(Records for the task begins)

-- ==== Sys2Proof/Certificates/Slice0/Obligations.lean ====
section
/-! DEFINITION. The statements for the provers. OBLIGATIONS.json lists them in this order. Throughout,
`pending` and `responses` are the model's form of the spec's one command stream and one response stream
(20_memory R46); that form is the model's choice, log entries 1 and 2. -/

open Sys2Proof Sys2Proof.Machine

/-! ## Encoding -/

/-- R53, R56, R60: every command's word is well-formed and decodes to that command, with every operand. -/
def Obligations.DecodeOfEncodeIsTheCommand : Prop :=
  ∀ i : Instr, i.wellFormed = true ∧ decode (encode i) = .command i

/-- R52, R58: a word that decodes to a command is that command's one word ("no two words mean the same
command", 92 D4). -/
def Obligations.EachCommandHasOneWord : Prop :=
  ∀ (w : CmdWord) (i : Instr), decode w = .command i → w = encode i

/-- R60, R58: decoding is a total function of the word alone: the cause of every ill-formed word and the
command of every well-formed one, on the bits of the word. -/
def Obligations.DecodeFollowsTheThreeChecks : Prop :=
  ∀ w : CmdWord,
    let op := (w.extractLsb' 12 4).toNat
    let imm := w.extractLsb' 0 8
    let one := op ≤ 0x5 ∨ op = 0xF
    let two := w.extractLsb' 8 4 = 0
    let three := op = 0x2 ∨ imm = 0
    (decode w = .illegal .illop ↔ ¬one) ∧
      (decode w = .illegal .illfld ↔ one ∧ ¬(two ∧ three)) ∧
      (one ∧ two ∧ three →
        decode w = .command
          (if op = 0x0 then .nop else if op = 0x1 then .init else if op = 0x2 then .push imm
           else if op = 0x3 then .final else if op = 0x4 then .rdtag else if op = 0x5 then .rdstat
           else .rst))

/-- Words written out bit by bit from R52 and R56 decode to the commands they stand for, and two illegal
words to their causes. -/
def Obligations.SpecWordsDecode : Prop :=
  decode 0b0000000000000000 = .command .nop ∧ decode 0b0001000000000000 = .command .init ∧
    decode 0b0010000001100001 = .command (.push 0x61) ∧
    decode 0b0011000000000000 = .command .final ∧ decode 0b0100000000000000 = .command .rdtag ∧
    decode 0b0101000000000000 = .command .rdstat ∧ decode 0b1111000000000000 = .command .rst ∧
    decode 0b0111111111111111 = .illegal .illop ∧ decode 0b0010000101100001 = .illegal .illfld

/-! ## The step -/

/-- R86, R46: a step with a command word pending that decodes to a well-formed command is `exec` of that
command on the state with the word taken. That the words stand in `pending` is the model's choice, log
entry 1. -/
def Obligations.StepRunsTheDecodedCommand : Prop :=
  ∀ (s : State) (w : CmdWord) (rest : List HostAction) (i : Instr),
    s.pending = .command w :: rest → decode w = .command i → i.wellFormed = true →
      step s = exec i { s with pending := rest }

/-- R114, R123: with nothing to do the engine waits and keeps every register. The model's choice, log
entry 1: the step is then the identity. -/
def Obligations.StepWaitsForTheHost : Prop :=
  ∀ s : State, s.pending = [] → step s = .next s

/-- R54, R55: every command word gets one next state and exactly one response; `err` is 1 exactly when
the word is rejected, a rejected response carries 0, and an executed one TAG, STATUS or 0. -/
def Obligations.EveryWordGetsItsOneResponse : Prop :=
  ∀ (s : State) (w : CmdWord) (rest : List HostAction), s.pending = .command w :: rest →
    ∃ t r, step s = .next t ∧ t.pending = rest ∧ t.responses = s.responses ++ [r] ∧
      (r.err = true ↔ rejectionCause w s ≠ none) ∧
      (r.err = true → r.data = 0) ∧
      (r.err = false →
        r.data = if w = 0x4000 then s.tag else if w = 0x5000 then statusWord s else 0)

/-- R59, R86: nothing stops the machine: every state has a next state. -/
def Obligations.EveryStateHasANextState : Prop :=
  ∀ s : State, ∃ t, step s = .next t

/-- R16: PHASE after a command word, by the transition table, and IDLE after hardware reset. -/
def Obligations.PhaseFollowsTheTransitionTable : Prop :=
  (∀ (s t : State) (w : CmdWord) (rest : List HostAction),
      s.pending = .command w :: rest → step s = .next t → t.phase = phaseAfter w s) ∧
    (∀ (s t : State) (rest : List HostAction),
      s.pending = .hardwareReset :: rest → step s = .next t → t.phase = .idle)

/-! ## Faults -/

/-- R104: fault entry, for every word that is rejected outside FAULT, with the cause that R103 names. -/
def Obligations.FaultEntryRecordsTheFirstFault : Prop :=
  ∀ (s : State) (w : CmdWord) (rest : List HostAction) (c : Cause),
    s.pending = .command w :: rest → s.phase ≠ .fault → rejectionCause w s = some c →
      step s = .next { s with pending := rest, phase := .fault, cause := c, fcmd := w,
                              responses := s.responses ++ [⟨true, 0⟩] }

/-- R105: in FAULT every word but NOP, RDSTAT and RST gets the rejected response and changes no register;
those three are executed with `err` = 0, and any number of words without RST among them leaves every
register as it is. -/
def Obligations.FaultPhaseKeepsEveryRegister : Prop :=
  (∀ (s : State) (w : CmdWord) (rest : List HostAction),
      s.phase = .fault → s.pending = .command w :: rest →
        (w ≠ 0x0000 → w ≠ 0x5000 → w ≠ 0xF000 →
          step s = .next { s with pending := rest, responses := s.responses ++ [⟨true, 0⟩] }) ∧
        (w = 0x0000 →
          step s = .next { s with pending := rest, responses := s.responses ++ [⟨false, 0⟩] }) ∧
        (w = 0x5000 →
          step s = .next { s with pending := rest,
                                  responses := s.responses ++ [⟨false, statusWord s⟩] }) ∧
        (w = 0xF000 →
          step s = .next { State.reset with pending := rest,
                                            responses := s.responses ++ [⟨false, 0⟩] })) ∧
    (∀ (s : State) (ws : List CmdWord), s.phase = .fault → (0xF000 : CmdWord) ∉ ws →
      ∃ t, runActions s (issueWords ws) = .next t ∧ SameRegisters s t)

/-- R106: the only ways out of FAULT are the word of RST and hardware reset, and both leave every
register at its reset value. -/
def Obligations.OnlyResetLeavesFault : Prop :=
  ∀ s t : State, s.phase = .fault → step s = .next t → t.phase ≠ .fault →
    (∃ rest, s.pending = .command 0xF000 :: rest ∨ s.pending = .hardwareReset :: rest) ∧
      SameRegisters t State.reset

/-- R101: outside FAULT exactly PUSH and FINAL outside ABSORB and RDTAG outside DONE raise SEQ; in FAULT
INIT, PUSH, FINAL and RDTAG are rejected and no cause is recorded. -/
def Obligations.WrongPhaseRaisesSeq : Prop :=
  (∀ (i : Instr) (s : State), s.phase ≠ .fault → s.cause ≠ .seq →
      ∃ t, exec i s = .next t ∧
        (t.cause = .seq ↔
          ((i = .final ∨ ∃ b, i = .push b) ∧ s.phase ≠ .absorb) ∨ (i = .rdtag ∧ s.phase ≠ .done))) ∧
    (∀ (i : Instr) (s : State), s.phase = .fault →
      (i = .init ∨ (∃ b, i = .push b) ∨ i = .final ∨ i = .rdtag) →
        exec i s = .next { s with responses := s.responses ++ [⟨true, 0⟩] })

/-- R102, R89: a PUSH in ABSORB at LEN = 2^61 - 1 stores nothing and faults with LENOVF. -/
def Obligations.PushAtTheLengthLimitFaults : Prop :=
  ∀ (b : Byte) (s : State), s.phase = .absorb → s.len.toNat = 2 ^ 61 - 1 →
    exec (.push b) s =
      .next { s with phase := .fault, cause := .lenovf, fcmd := 0x2000 + b.zeroExtend 16,
                     responses := s.responses ++ [⟨true, 0⟩] }

/-- R98: a fault record names a word its cause can come from; every step keeps this. -/
def Obligations.FaultRecordNamesItsWord : Prop :=
  ∀ s t : State, FaultWordSound s → step s = .next t → FaultWordSound t

/-! ## The commands -/

/-- R95: NOP runs in every phase and changes nothing but the response stream. -/
def Obligations.NopKeepsEveryRegister : Prop :=
  ∀ s : State, exec .nop s = .next { s with responses := s.responses ++ [⟨false, 0⟩] }

/-- R87: INIT outside FAULT. BUF, CAUSE and FCMD are not written. -/
def Obligations.InitOpensAMessage : Prop :=
  ∀ s : State, s.phase ≠ .fault →
    exec .init s =
      .next { s with h := #v[0x6A09E667, 0xBB67AE85, 0x3C6EF372, 0xA54FF53A,
                             0x510E527F, 0x9B05688C, 0x1F83D9AB, 0x5BE0CD19],
                     cnt := 0, len := 0, tag := 0, phase := .absorb,
                     responses := s.responses ++ [⟨false, 0⟩] }

/-- R88: PUSH of a byte that does not fill the block stores it at BUF[CNT] and counts it. -/
def Obligations.PushStoresTheByteAndCounts : Prop :=
  ∀ (b : Byte) (s : State), s.phase = .absorb → s.len.toNat < 2 ^ 61 - 1 → s.cnt ≠ 63 →
    exec (.push b) s =
      .next { s with buf := s.buf.setIfInBounds s.cnt.toNat b, len := s.len + 1, cnt := s.cnt + 1,
                     responses := s.responses ++ [⟨false, 0⟩] }

/-- R88: PUSH of the byte that fills the block compresses the block that includes it. -/
def Obligations.PushOfTheLastByteCompresses : Prop :=
  ∀ (b : Byte) (s : State), s.phase = .absorb → s.len.toNat < 2 ^ 61 - 1 → s.cnt = 63 →
    exec (.push b) s =
      .next { s with buf := s.buf.setIfInBounds 63 b, len := s.len + 1, cnt := 0,
                     h := compress s.h (s.buf.setIfInBounds 63 b),
                     responses := s.responses ++ [⟨false, 0⟩] }

/-- R90, R84, R78: FINAL in ABSORB, for every CNT, LEN, H and BUF: the first pass ends with the one or
two blocks of the padded tail, the second pass is one block, TAG is the first word byte-swapped. -/
def Obligations.FinalRunsBothPasses : Prop :=
  ∀ s : State, s.phase = .absorb →
    let rest := paddedTail (memRead s.buf 0 s.cnt.toNat) s.len.toNat
    let d1 := absorbBlocks s.h rest (if s.cnt.toNat ≤ 55 then 1 else 2)
    let block := blockAt (digestBytes d1 ++ [0x80] ++ List.replicate 29 0 ++ [0x01, 0x00]) 0
    let h := compress iv block
    exec .final s =
      .next { s with buf := block, h := h, tag := bswap32 h[0], cnt := 0, phase := .done,
                     responses := s.responses ++ [⟨false, 0⟩] }

/-- R93: RDTAG in DONE answers TAG and writes no register. -/
def Obligations.RdtagReadsTheTag : Prop :=
  ∀ s : State, s.phase = .done →
    exec .rdtag s = .next { s with responses := s.responses ++ [⟨false, s.tag⟩] }

/-- R94: RDSTAT in every phase answers STATUS and writes no register. -/
def Obligations.RdstatReadsTheStatus : Prop :=
  ∀ s : State,
    exec .rdstat s =
      .next { s with responses :=
                s.responses ++ [⟨false, s.fcmd ++ 0x00#8 ++ causeCode s.cause ++ 0#2 ++ s.phase.code⟩] }

/-- R96: RST in every phase writes every register with zero. -/
def Obligations.RstZeroesEveryRegister : Prop :=
  ∀ s : State,
    exec .rst s =
      .next { phase := .idle, h := Vector.replicate 8 0, buf := Vector.replicate 64 0, cnt := 0,
              len := 0, tag := 0, cause := .none, fcmd := 0, pending := s.pending,
              responses := s.responses ++ [⟨false, 0⟩] }

/-- Frame of PUSH (R88, R108): only BUF[CNT] is stored to, and nothing if the response is `err`; TAG
never changes, nor the fault record of an executed PUSH. -/
def Obligations.PushFrame : Prop :=
  ∀ (b : Byte) (s t : State), exec (.push b) s = .next t →
    (∀ a, a ≠ s.cnt.toNat → memRead t.buf a 1 = memRead s.buf a 1) ∧
    t.tag = s.tag ∧ t.pending = s.pending ∧
    (s.cnt ≠ 63 → t.h = s.h) ∧
    (t.responses = s.responses ++ [⟨true, 0⟩] →
      t.buf = s.buf ∧ t.h = s.h ∧ t.cnt = s.cnt ∧ t.len = s.len) ∧
    (t.responses = s.responses ++ [⟨false, 0⟩] →
      t.phase = s.phase ∧ t.cause = s.cause ∧ t.fcmd = s.fcmd)

/-- Frame of the commands that store no byte of BUF (R87, R93, R94, R95): INIT, RDTAG, RDSTAT, NOP. -/
def Obligations.NonStoringFrame : Prop :=
  ∀ (i : Instr) (s t : State), i = .init ∨ i = .rdtag ∨ i = .rdstat ∨ i = .nop →
    exec i s = .next t →
      (∀ a, memRead t.buf a 1 = memRead s.buf a 1) ∧ t.pending = s.pending ∧
      (i ≠ .init → t.h = s.h ∧ t.cnt = s.cnt ∧ t.len = s.len ∧ t.tag = s.tag) ∧
      (i = .init ∧ s.phase ≠ .fault → t.cause = s.cause ∧ t.fcmd = s.fcmd) ∧
      (i = .nop ∨ i = .rdstat → SameRegisters s t)

/-- R45: RDTAG, RDSTAT and NOP change no register, once or twice, and repeating a read answers the same;
INIT after INIT and RST after RST change no register more; FINAL after FINAL faults; each executed PUSH
counts one more byte. -/
def Obligations.RepeatedCommands : Prop :=
  (∀ (i : Instr) (s t u : State), (i = .rdtag ∧ s.phase = .done) ∨ i = .rdstat ∨ i = .nop →
      exec i s = .next t → exec i t = .next u →
        SameRegisters s t ∧ SameRegisters s u ∧
          ∃ r, t.responses = s.responses ++ [r] ∧ u.responses = s.responses ++ [r, r]) ∧
    (∀ s t u : State, s.phase ≠ .fault → exec .init s = .next t → exec .init t = .next u →
      SameRegisters t u) ∧
    (∀ s t u : State, exec .rst s = .next t → exec .rst t = .next u → SameRegisters t u) ∧
    (∀ s t : State, s.phase = .absorb → exec .final s = .next t →
      exec .final t = .next { t with phase := .fault, cause := .seq, fcmd := 0x3000,
                                     responses := t.responses ++ [⟨true, 0⟩] }) ∧
    (∀ (b : Byte) (s t : State), s.phase = .absorb → s.len.toNat < 2 ^ 61 - 1 →
      exec (.push b) s = .next t → t.len.toNat = s.len.toNat + 1)

/-! ## Status and reset -/

/-- R24: the fields of STATUS and the bits that always read 0. -/
def Obligations.StatusWordLayout : Prop :=
  ∀ s : State,
    (statusWord s).extractLsb' 16 16 = s.fcmd ∧ (statusWord s).extractLsb' 8 8 = 0 ∧
    (statusWord s).extractLsb' 4 4 =
      (match s.cause with | .none => 0 | .illop => 1 | .illfld => 2 | .seq => 3 | .lenovf => 4) ∧
    (statusWord s).extractLsb' 2 2 = 0 ∧
    (statusWord s).extractLsb' 0 2 =
      (match s.phase with | .idle => 0 | .absorb => 1 | .done => 2 | .fault => 3)

/-- R30: every register is zero in the reset state, after hardware reset and after RST. -/
def Obligations.ResetZeroesEveryRegister : Prop :=
  (State.reset.phase = .idle ∧ (∀ j : Fin 8, State.reset.h[j] = 0) ∧
      (∀ j : Fin 64, State.reset.buf[j] = 0) ∧ State.reset.cnt = 0 ∧ State.reset.len = 0 ∧
      State.reset.tag = 0 ∧ State.reset.cause = .none ∧ State.reset.fcmd = 0 ∧
      statusWord State.reset = 0) ∧
    (∀ s t : State, ∀ rest, s.pending = .hardwareReset :: rest ∨ s.pending = .command 0xF000 :: rest →
      step s = .next t → SameRegisters t State.reset)

/-- R116: RST and hardware reset leave the same registers; RST has the response (0, 0), hardware reset
has none; no later response can tell them apart. -/
def Obligations.RstAndHardwareResetAgree : Prop :=
  ∀ (s : State) (later : List HostAction),
    ∃ t u, runActions s [.command 0xF000] = .next t ∧ runActions s [.hardwareReset] = .next u ∧
      SameRegisters t u ∧ t.responses = s.responses ++ [⟨false, 0⟩] ∧ u.responses = s.responses ∧
      ∃ t' u', runActions t later = .next t' ∧ runActions u later = .next u' ∧
        t'.responses.drop t.responses.length = u'.responses.drop u.responses.length

/-- R29 at the reset state. -/
def Obligations.ResetStateIsSound : Prop := Sound State.reset

/-- R29: every step keeps the invariant between commands. -/
def Obligations.EveryStepKeepsSound : Prop :=
  ∀ s t : State, Sound s → step s = .next t → Sound t

/-! ## Transactions -/

/-- R29 (c): after INIT and the PUSHes of `m` the engine holds exactly `m`. -/
def Obligations.PushedBytesAreAbsorbed : Prop :=
  ∀ (s : State) (m : List Byte), s.phase ≠ .fault → m.length ≤ 2 ^ 61 - 1 →
    ∃ t, runActions s (issueWords (encode .init :: m.map fun b => encode (.push b))) = .next t ∧
      Absorbing t m ∧ t.responses = s.responses ++ List.replicate (m.length + 1) ⟨false, 0⟩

(Records for the task ends)

## Problem statement
Copy out only the lines of the records above from the one with "HostAction), s.pending = .command w :: rest →" through the one with "(r.err = false →", exactly as they stand, both included.

## Task output
  ∀ (s : State) (w : CmdWord) (rest : List HostAction), s.pending = .command w :: rest →
    ∃ t r, step s = .next t ∧ t.pending = rest ∧ t.responses = s.responses ++ [r] ∧
      (r.err = true ↔ rejectionCause w s ≠ none) ∧
      (r.err = true → r.data = 0) ∧
      (r.err = false →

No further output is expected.